The chief administrator of the Supreme Court is the Chief Justice, who is the President of the Supreme Court. One of his/her responsibilities is to come up with procedures for running the courts, as well as decisions on staffing and where new courts should be opened. Certain situations dictate that the Chief Justice appoint a judge or panel of judges to deal with a specific matter. The Deputy Chief Justice is the deputy president of the Supreme Court.

The judges of the High Court and the Court of Appeal each elect a member to deal with administrative issues as well as represent them in the Judicial Service Commission.

The Chief Registrar of the Judiciary has the responsibility of being the chief administrator and accounting officer of the Judiciary. There is a Registrar each for the Supreme Court, the Court of Appeal, the High Court, the Environment & Land Court and the Employment & Labor Relations Courts. There is also a Registrar for Magistrates Courts, Tribunals and the Small Claims Court. The Registrar for each court serves as the administrator, record keeper and accounting officer in each of the courts.
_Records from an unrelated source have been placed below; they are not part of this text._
/-- tagset (R344): the wider of k and the narrowest tag that fits; the values of exited lanes become those that
the tag states. It has no register result, so it acts when it issues; of a result on its way it reads, lane by lane, the old or
the new value (R60). (DEDUCED, log entry 22.) -/
def tagsetBody : Body := fun g s =>
  let a := s.cur
  let th := s.thr a
  let k := (zext 32 (g.uni 0)).toNat
  if k = 0 ∨ 3 < k then .error [g.illegal]
  else
    let p := th.pos (g.n.fld .d).toNat
    let r0 := th.vreg p
    let r := th.readV s.freeCtr p
    let vals : List (BitVec 64) := r.v.map (·.setWidth 64)
    let fit := affineFit g.alive vals
    let line : Tag := match fit with | some (b, st) => .A b st | none => .G
    let t : Tag := if k = 3 ∨ r.poison ≠ 0 then .G else if isU g.alive vals ∧ k = 1 then .U else line
    let v : List (BitVec 32) := match t with
      | .U => perLane fun l => if g.alive.getLsbD l then lane32 r0.v l else lane32 r.v (lowestLane g.alive)
      | .A b st => perLane fun l => if g.alive.getLsbD l then lane32 r0.v l else b + BitVec.ofNat 32 l * st
      | .G => r0.v
    let th := { th with regs := Sparse.put p { r0 with v := v, tag := t } th.regs }
    .ok { s := s.setThr a (th.sendFixed s.clk (latency g.n.row.cls g.scal) g.n.flag []) }

/-! ### The instructions -/

/-- What a barrier instruction adds to the shared checks: its scope. -/
def barExtra (n : Ins) : Extra := { bad := !barScope (Ins.scope n) }

def execBar (c : Ctl) (p : PayA) (s : State) : Out := .next (issue (p.ins Rows.rowBar c) (barExtra (p.ins Rows.rowBar c)) (barBody true) s)
def execBarv (c : Ctl) (p : PayA) (s : State) : Out := .next (issue (p.ins Rows.rowBarv c) (barExtra (p.ins Rows.rowBarv c)) (barBody false) s)
def execBarw (c : Ctl) (p : PayA) (s : State) : Out := .next (issue (p.ins Rows.rowBarw c) (barExtra (p.ins Rows.rowBarw c)) barwBody s)
def execFenceFull (c : Ctl) (p : PayA) (s : State) : Out := .next (issue (p.ins Rows.rowFence c) {} (fenceBody 0) s)
def execFenceAcq (c : Ctl) (p : PayA) (s : State) : Out := .next (issue (p.ins Rows.rowFence c) {} (fenceBody 1) s)
def execFenceRel (c : Ctl) (p : PayA) (s : State) : Out := .next (issue (p.ins Rows.rowFence c) {} (fenceBody 2) s)
def execTwany (c : Ctl) (p : PayA) (s : State) : Out := .next (issue (p.ins Rows.rowTwany c) {} (twBody false) s)
def execTwall (c : Ctl) (p : PayA) (s : State) : Out := .next (issue (p.ins Rows.rowTwall c) {} (twBody true) s)
def execTffs (c : Ctl) (p : PayA) (s : State) : Out := .next (issue (p.ins Rows.rowTffs c) {} tffsBody s)
def execTclr (c : Ctl) (p : PayA) (s : State) : Out := .next (issue (p.ins Rows.rowTclr c) {} tclrBody s)
def execRacq (c : Ctl) (p : PayA) (s : State) : Out := .next (issue (p.ins Rows.rowRacq c) {} racqBody s)
def execRrel (c : Ctl) (p : PayA) (s : State) : Out := .next (issue (p.ins Rows.rowRrel c) {} rrelBody s)
def execTgrow (c : Ctl) (p : PayA) (s : State) : Out := .next (issue (p.ins Rows.rowTgrow c) {} tgrowBody s)
def execTshrink (c : Ctl) (p : PayA) (s : State) : Out := .next (issue (p.ins Rows.rowTshrink c) {} tshrinkBody s)

def execTag (c : Ctl) (p : PayA) (s : State) : Out :=
  let n := p.ins Rows.rowTag c
  .next (issue n { bad := decide (0xF8 ≤ p.s1.toNat) } (fun g s => commitFixed g (resTag (s.thr s.cur) s.freeCtr g) s) s)

def execTagset (c : Ctl) (p : PayA) (s : State) : Out :=
  let n := p.ins Rows.rowTagset c
  .next (issue n { bad := decide (0xF8 ≤ p.d.toNat) } tagsetBody s)

end Sys2Proof.Machine
end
==Judicial Service Commission==

An independent Judicial Service Commission has been set up to handle the appointment of judges. They will recommend a list of persons to be appointed as judges by the President.

==Chief Justice==

The Chief Justice of Kenya is the head of the Judiciary, the President of the Supreme Court and the Chairperson of the Judicial Service Commission. The Chief Justice is deputised in his/her functions by the Deputy Chief Justice who is also the Vice President of the Supreme Court. The Chief Justice and the Deputy Chief Justice are appointed by the country's President on the recommendation of the Judicial Service Commission and subject to the approval of the National Assembly.

The current Chief Justice is Martha Koome, who was appointed to the office by President Uhuru Kenyatta after the previous Chief Justice, David Kenani Maraga, retired on 12 January 2021.

The Deputy Chief Justice is Philomena Mbete Mwilu.

==Chief Registrar==

The Chief Registrar of the Judiciary is the chief administrator and accounting officer of the Judiciary. The Chief Registrar also serves as the Secretary of the Judicial Service Commission and the Secretary to the National Council on the Administration of Justice. The Chief Registrar is appointed by the Judicial Service Commission.

The current Chief Registrar is Anne Atieno Amadi, who was appointed to the office in January 2014, succeeding Hon Gladys Boss Shollei.